-- ==== Sys2Proof/Laws/State.lean ====
section
/-! SUPPORT. One lemma per field per update of the state: what each named update of the block leaves alone, and what it
writes. With these no proof unfolds an update. -/

namespace Sys2Proof.Machine

/-! ## raise (R810) -/

@[simp] theorem raise_tickEn (b : Block) (e : Cause) (i : Word) : (b.raise e i).tickEn = b.tickEn := by
  unfold Block.raise; split <;> rfl

@[simp] theorem raise_phase (b : Block) (e : Cause) (i : Word) : (b.raise e i).phase = b.phase := by
  unfold Block.raise; split <;> rfl

@[simp] theorem raise_spPending (b : Block) (e : Cause) (i : Word) : (b.raise e i).spPending = b.spPending := by
  unfold Block.raise; split <;> rfl

@[simp] theorem raise_irqEn (b : Block) (e : Cause) (i : Word) : (b.raise e i).irqEn = b.irqEn := by
  unfold Block.raise; split <;> rfl

@[simp] theorem raise_cfg (b : Block) (e : Cause) (i : Word) : (b.raise e i).cfg = b.cfg := by
  unfold Block.raise; split <;> rfl

@[simp] theorem raise_period (b : Block) (e : Cause) (i : Word) : (b.raise e i).period = b.period := by
  unfold Block.raise; split <;> rfl

@[simp] theorem raise_timer (b : Block) (e : Cause) (i : Word) : (b.raise e i).timer = b.timer := by
  unfold Block.raise; split <;> rfl

@[simp] theorem raise_tickCount (b : Block) (e : Cause) (i : Word) : (b.raise e i).tickCount = b.tickCount := by
  unfold Block.raise; split <;> rfl

@[simp] theorem raise_missed (b : Block) (e : Cause) (i : Word) : (b.raise e i).missed = b.missed := by
  unfold Block.raise; split <;> rfl

@[simp] theorem raise_setpoint (b : Block) (e : Cause) (i : Word) : (b.raise e i).setpoint = b.setpoint := by
  unfold Block.raise; split <;> rfl

@[simp] theorem raise_data (b : Block) (e : Cause) (i : Word) : (b.raise e i).data = b.data := by
  unfold Block.raise; split <;> rfl

@[simp] theorem raise_result (b : Block) (e : Cause) (i : Word) : (b.raise e i).result = b.result := by
  unfold Block.raise; split <;> rfl

@[simp] theorem raise_lastOut (b : Block) (e : Cause) (i : Word) : (b.raise e i).lastOut = b.lastOut := by
  unfold Block.raise; split <;> rfl

@[simp] theorem raise_lastPwm (b : Block) (e : Cause) (i : Word) : (b.raise e i).lastPwm = b.lastPwm := by
  unfold Block.raise; split <;> rfl

@[simp] theorem raise_snapVmean (b : Block) (e : Cause) (i : Word) : (b.raise e i).snapVmean = b.snapVmean := by
  unfold Block.raise; split <;> rfl

@[simp] theorem raise_snapVsd (b : Block) (e : Cause) (i : Word) : (b.raise e i).snapVsd = b.snapVsd := by
  unfold Block.raise; split <;> rfl

@[simp] theorem raise_snapDmean (b : Block) (e : Cause) (i : Word) : (b.raise e i).snapDmean = b.snapDmean := by
  unfold Block.raise; split <;> rfl

@[simp] theorem raise_snapDsd (b : Block) (e : Cause) (i : Word) : (b.raise e i).snapDsd = b.snapDsd := by
  unfold Block.raise; split <;> rfl

@[simp] theorem raise_snapTick (b : Block) (e : Cause) (i : Word) : (b.raise e i).snapTick = b.snapTick := by
  unfold Block.raise; split <;> rfl

@[simp] theorem raise_vw (b : Block) (e : Cause) (i : Word) : (b.raise e i).vw = b.vw := by
  unfold Block.raise; split <;> rfl

@[simp] theorem raise_dw (b : Block) (e : Cause) (i : Word) : (b.raise e i).dw = b.dw := by
  unfold Block.raise; split <;> rfl

@[simp] theorem raise_lOut (b : Block) (e : Cause) (i : Word) : (b.raise e i).lOut = b.lOut := by
  unfold Block.raise; split <;> rfl

@[simp] theorem raise_lPwm (b : Block) (e : Cause) (i : Word) : (b.raise e i).lPwm = b.lPwm := by
  unfold Block.raise; split <;> rfl

@[simp] theorem raise_lVel (b : Block) (e : Cause) (i : Word) : (b.raise e i).lVel = b.lVel := by
  unfold Block.raise; split <;> rfl

@[simp] theorem raise_lDuty (b : Block) (e : Cause) (i : Word) : (b.raise e i).lDuty = b.lDuty := by
  unfold Block.raise; split <;> rfl

@[simp] theorem raise_heldTarget (b : Block) (e : Cause) (i : Word) : (b.raise e i).heldTarget = b.heldTarget := by
  unfold Block.raise; split <;> rfl

@[simp] theorem raise_sticky (b : Block) (e : Cause) (i : Word) : (b.raise e i).sticky = b.sticky.mark e := by
  unfold Block.raise; split <;> rfl

@[simp] theorem raise_errCause (b : Block) (e : Cause) (i : Word) : (b.raise e i).errCause = if b.errCause = .noError then e else b.errCause := by
  unfold Block.raise; split <;> rfl

@[simp] theorem raise_errInfo (b : Block) (e : Cause) (i : Word) : (b.raise e i).errInfo = if b.errCause = .noError then i else b.errInfo := by
  unfold Block.raise; split <;> rfl

/-! ## clearError (R708) -/

@[simp] theorem clearError_tickEn (b : Block) : (b.clearError).tickEn = b.tickEn := rfl

@[simp] theorem clearError_phase (b : Block) : (b.clearError).phase = b.phase := rfl

@[simp] theorem clearError_spPending (b : Block) : (b.clearError).spPending = b.spPending := rfl

@[simp] theorem clearError_sticky (b : Block) : (b.clearError).sticky = b.sticky := rfl

@[simp] theorem clearError_irqEn (b : Block) : (b.clearError).irqEn = b.irqEn := rfl

@[simp] theorem clearError_cfg (b : Block) : (b.clearError).cfg = b.cfg := rfl

@[simp] theorem clearError_period (b : Block) : (b.clearError).period = b.period := rfl

@[simp] theorem clearError_timer (b : Block) : (b.clearError).timer = b.timer := rfl

@[simp] theorem clearError_tickCount (b : Block) : (b.clearError).tickCount = b.tickCount := rfl

@[simp] theorem clearError_missed (b : Block) : (b.clearError).missed = b.missed := rfl

@[simp] theorem clearError_setpoint (b : Block) : (b.clearError).setpoint = b.setpoint := rfl

@[simp] theorem clearError_data (b : Block) : (b.clearError).data = b.data := rfl

@[simp] theorem clearError_result (b : Block) : (b.clearError).result = b.result := rfl
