/-- Settles O5: a bus error is an access that does not decode, or a write that its register does not take. -/
theorem busErrorsAreExactlyTheFourKinds : Obligations.BusErrorsAreExactlyTheFourKinds := by
  refine fun s rest => ⟨fun off ha => ?_, fun off strb wdata ha => ?_⟩ <;> rw [step_host ha]
  · rw [← popped_blk s rest, ← busError_read]
    exact hostRead_cases off _
  · rw [← popped_blk s rest, ← busError_write off strb wdata]
    obtain ⟨herr, hdone⟩ := hostWrite_cases off strb wdata (s.popped rest)
    refine ⟨herr, fun h => ?_⟩
    obtain ⟨b, hb⟩ := hdone h
    exact ⟨_, hb, rfl⟩

end Sys2Proof.Machine
end

section
/-! SUPPORT. The registers that each update of the block writes, and with them the frames of the register writes and of the
commands (R206, R209, R600). -/

namespace Sys2Proof.Machine

/-! ## From fields to bytes -/

/-- The fields behind every register but those named are the same in the two blocks (10_state section 1). -/
def Block.sameFieldsBut (b c : Block) (offs : List Offset) : Prop :=
  (0x004#12 ∉ offs → c.tickEn = b.tickEn) ∧
  (0x008#12 ∉ offs → c.phase = b.phase ∧ c.spPending = b.spPending ∧ c.sticky = b.sticky) ∧
  (0x00C#12 ∉ offs → c.errCause = b.errCause) ∧ (0x010#12 ∉ offs → c.errInfo = b.errInfo) ∧
  (0x014#12 ∉ offs → c.irqEn = b.irqEn) ∧ (0x018#12 ∉ offs → c.cfg = b.cfg) ∧
  (0x01C#12 ∉ offs → c.period = b.period) ∧ (0x020#12 ∉ offs → c.timer = b.timer) ∧
  (0x024#12 ∉ offs → c.tickCount = b.tickCount) ∧ (0x028#12 ∉ offs → c.missed = b.missed) ∧
  (0x02C#12 ∉ offs → c.setpoint = b.setpoint) ∧ (0x030#12 ∉ offs → c.data = b.data) ∧
  (0x038#12 ∉ offs → c.result = b.result) ∧ (0x03C#12 ∉ offs → c.lastOut = b.lastOut) ∧
  (0x040#12 ∉ offs → c.lastPwm = b.lastPwm) ∧ (0x044#12 ∉ offs → c.snapVmean = b.snapVmean) ∧
  (0x048#12 ∉ offs → c.snapVsd = b.snapVsd) ∧ (0x04C#12 ∉ offs → c.snapDmean = b.snapDmean) ∧
  (0x050#12 ∉ offs → c.snapDsd = b.snapDsd) ∧ (0x054#12 ∉ offs → c.snapTick = b.snapTick) ∧
  (0x060#12 ∉ offs → c.vw.s0 = b.vw.s0) ∧ (0x064#12 ∉ offs → c.vw.s1 = b.vw.s1) ∧
  (0x068#12 ∉ offs → c.vw.s2 = b.vw.s2) ∧ (0x06C#12 ∉ offs → c.vw.s3 = b.vw.s3) ∧
  (0x070#12 ∉ offs → c.vw.s4 = b.vw.s4) ∧
  (0x080#12 ∉ offs → c.dw.s0 = b.dw.s0) ∧ (0x084#12 ∉ offs → c.dw.s1 = b.dw.s1) ∧
  (0x088#12 ∉ offs → c.dw.s2 = b.dw.s2) ∧ (0x08C#12 ∉ offs → c.dw.s3 = b.dw.s3) ∧
  (0x090#12 ∉ offs → c.dw.s4 = b.dw.s4)

/-- The fields decide every byte of the register window (R206). -/
theorem sameBytesBut_of_fields {b c : Block} {offs : List Offset} (h : b.sameFieldsBut c offs) :
    b.sameBytesBut c offs := by
  refine sameBytesBut_of_regAt offs fun off hoff => ?_
  unfold Block.sameFieldsBut at h
  unfold Block.regAt
  split <;> simp [h, hoff, Block.ctrlWord, Block.statusWord, Block.busy, Block.errCauseWord]

/-- `c` is `b` but for the registers at `offs`: no other byte of the register window and no hidden state differs. -/
def Block.frameBut (b c : Block) (offs : List Offset) : Prop := b.sameBytesBut c offs ∧ b.sameHidden c

theorem frameBut_of_fields {b c : Block} {offs : List Offset} (h : b.sameFieldsBut c offs) (hh : b.sameHidden c) :
    b.frameBut c offs :=
  ⟨sameBytesBut_of_fields h, hh⟩

/-- A frame that names more registers says less. -/
theorem frameBut_mono {b c : Block} {offs offs' : List Offset} (h : b.frameBut c offs) (hsub : offs ⊆ offs') :
    b.frameBut c offs' :=
  ⟨fun addr ha => h.1 addr fun off ho => ha off (hsub ho), h.2⟩

/-- Hidden state is kept by an update of other fields. -/
theorem sameHidden_refl (b : Block) : b.sameHidden b := ⟨⟨rfl, rfl, rfl, rfl⟩, rfl⟩

/-! ## What the host writes -/

theorem same_frame (b : Block) : b.frameBut b [] := ⟨fun _ _ => rfl, sameHidden_refl b⟩

/-- STATUS, ERR_CAUSE and ERR_INFO, the registers an error is recorded in (R810). -/
def errorOffsets : List Offset := [0x008#12, 0x00C#12, 0x010#12]

theorem raise_frame (b : Block) (e : Cause) (info : Word) : b.frameBut (b.raise e info) errorOffsets :=
  frameBut_of_fields (by simp [Block.sameFieldsBut, errorOffsets]) (by simp [Block.sameHidden, Block.sameLatches])

theorem ctrl_frame (b : Block) (en : Bool) (t : Word) :
    b.frameBut { b with tickEn := en, timer := t } [0x004#12, 0x020#12] :=
  frameBut_of_fields (by simp [Block.sameFieldsBut]) (sameHidden_refl b)

theorem sticky_frame (b : Block) (e : EventBits) : b.frameBut { b with sticky := e } [0x008#12] :=
  frameBut_of_fields (by simp [Block.sameFieldsBut]) (sameHidden_refl b)

theorem clearError_frame (b : Block) : b.frameBut b.clearError [0x00C#12, 0x010#12] :=
  frameBut_of_fields (by simp [Block.sameFieldsBut]) (sameHidden_refl b)

theorem irqEn_frame (b : Block) (e : EventBits) : b.frameBut { b with irqEn := e } [0x014#12] :=
  frameBut_of_fields (by simp [Block.sameFieldsBut]) (sameHidden_refl b)

theorem cfg_frame (b : Block) (x : Cfg) : b.frameBut { b with cfg := x } [0x018#12] :=
  frameBut_of_fields (by simp [Block.sameFieldsBut]) (sameHidden_refl b)

theorem period_frame (b : Block) (w : Word) : b.frameBut { b with period := w } [0x01C#12] :=
  frameBut_of_fields (by simp [Block.sameFieldsBut]) (sameHidden_refl b)

theorem missed_frame (b : Block) (w : Word) : b.frameBut { b with missed := w } [0x028#12] :=
  frameBut_of_fields (by simp [Block.sameFieldsBut]) (sameHidden_refl b)

theorem data_frame (b : Block) (w : Word) : b.frameBut { b with data := w } [0x030#12] :=
  frameBut_of_fields (by simp [Block.sameFieldsBut]) (sameHidden_refl b)

theorem result_frame (b : Block) (w : Word) : b.frameBut { b with result := w } [0x038#12] :=
  frameBut_of_fields (by simp [Block.sameFieldsBut]) (sameHidden_refl b)

theorem snap_frame (b : Block) (vmean vsd dmean dsd tick : Word) :
    b.frameBut
      { b with snapVmean := vmean, snapVsd := vsd, snapDmean := dmean, snapDsd := dsd, snapTick := tick }
      [0x044#12, 0x048#12, 0x04C#12, 0x050#12, 0x054#12] :=
  frameBut_of_fields (by simp [Block.sameFieldsBut]) (sameHidden_refl b)

theorem startTick_frame (b : Block) : b.frameBut b.startTick [0x008#12] :=
  frameBut_of_fields (by simp [Block.sameFieldsBut]) (sameHidden_refl b)

/-- The five slots of a window (10_state section 1). -/
def slotOffsets : Win → List Offset
  | .vw => [0x060#12, 0x064#12, 0x068#12, 0x06C#12, 0x070#12]
  | .dw => [0x080#12, 0x084#12, 0x088#12, 0x08C#12, 0x090#12]

theorem setWindow_frame (b : Block) (w : Win) (x : Window) : b.frameBut (b.setWindow w x) (slotOffsets w) := by
  cases w
  case vw => exact frameBut_of_fields (by simp [Block.sameFieldsBut, slotOffsets, Block.setWindow]) (sameHidden_refl b)
  case dw => exact frameBut_of_fields (by simp [Block.sameFieldsBut, slotOffsets, Block.setWindow]) (sameHidden_refl b)

/-- In SETTGT the write of SETPOINT also holds the request word, so only the latches are kept in every phase (R331). -/
theorem setpointWritten_frame (b : Block) (w : Word) :
    b.sameBytesBut (b.setpointWritten w) [0x02C#12, 0x008#12] ∧ b.sameLatches (b.setpointWritten w) ∧
      (b.phase ≠ .settgt → (b.setpointWritten w).heldTarget = b.heldTarget) :=
  ⟨sameBytesBut_of_fields (by simp [Block.sameFieldsBut]), ⟨rfl, rfl, rfl, rfl⟩, fun hp => by simp [hp]⟩

/-! ## Writes and commands that can be turned away -/

/-- A write of a locked register writes it, or records the error (R712). -/
theorem writeLocked_frame {b : Block} {off : Offset} {f : Block → Block} (hf : b.frameBut (f b) [off]) :
    b.frameBut (b.writeLocked off f) (off :: errorOffsets) := by
  rcases writeLocked_cases b off f with ⟨-, he⟩ | he <;> rw [he]
  · exact frameBut_mono hf (by simp)
  · exact frameBut_mono (raise_frame b _ _) (by simp)

/-- A command that needs a stopped block has its effect, or records the error (R600). -/
theorem ifStopped_frame {b : Block} {f : Block → Block} {offs : List Offset} (c : Word) (hf : b.frameBut (f b) offs) :
    b.frameBut (b.ifStopped c f) (errorOffsets ++ offs) := by
  rcases ifStopped_cases b c f with ⟨-, he⟩ | ⟨e, -, he⟩ <;> rw [he]
  · exact frameBut_mono hf (by simp)
  · exact frameBut_mono (raise_frame b _ _) (by simp)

□ □ □ □ □ □ □

Write out the lines of the entries, word for word, from the first through the one containing "b.setpoint := by", and stop at that line.

-- ==== Sys2Proof/Laws/State.lean ====
section
/-! SUPPORT. One lemma per field per update of the state: what each named update of the block leaves alone, and what it
writes. With these no proof unfolds an update. -/

namespace Sys2Proof.Machine

/-! ## raise (R810) -/

@[simp] theorem raise_tickEn (b : Block) (e : Cause) (i : Word) : (b.raise e i).tickEn = b.tickEn := by
  unfold Block.raise; split <;> rfl

@[simp] theorem raise_phase (b : Block) (e : Cause) (i : Word) : (b.raise e i).phase = b.phase := by
  unfold Block.raise; split <;> rfl

@[simp] theorem raise_spPending (b : Block) (e : Cause) (i : Word) : (b.raise e i).spPending = b.spPending := by
  unfold Block.raise; split <;> rfl

@[simp] theorem raise_irqEn (b : Block) (e : Cause) (i : Word) : (b.raise e i).irqEn = b.irqEn := by
  unfold Block.raise; split <;> rfl

@[simp] theorem raise_cfg (b : Block) (e : Cause) (i : Word) : (b.raise e i).cfg = b.cfg := by
  unfold Block.raise; split <;> rfl

@[simp] theorem raise_period (b : Block) (e : Cause) (i : Word) : (b.raise e i).period = b.period := by
  unfold Block.raise; split <;> rfl

@[simp] theorem raise_timer (b : Block) (e : Cause) (i : Word) : (b.raise e i).timer = b.timer := by
  unfold Block.raise; split <;> rfl

@[simp] theorem raise_tickCount (b : Block) (e : Cause) (i : Word) : (b.raise e i).tickCount = b.tickCount := by
  unfold Block.raise; split <;> rfl

@[simp] theorem raise_missed (b : Block) (e : Cause) (i : Word) : (b.raise e i).missed = b.missed := by
  unfold Block.raise; split <;> rfl

@[simp] theorem raise_setpoint (b : Block) (e : Cause) (i : Word) : (b.raise e i).setpoint = b.setpoint := by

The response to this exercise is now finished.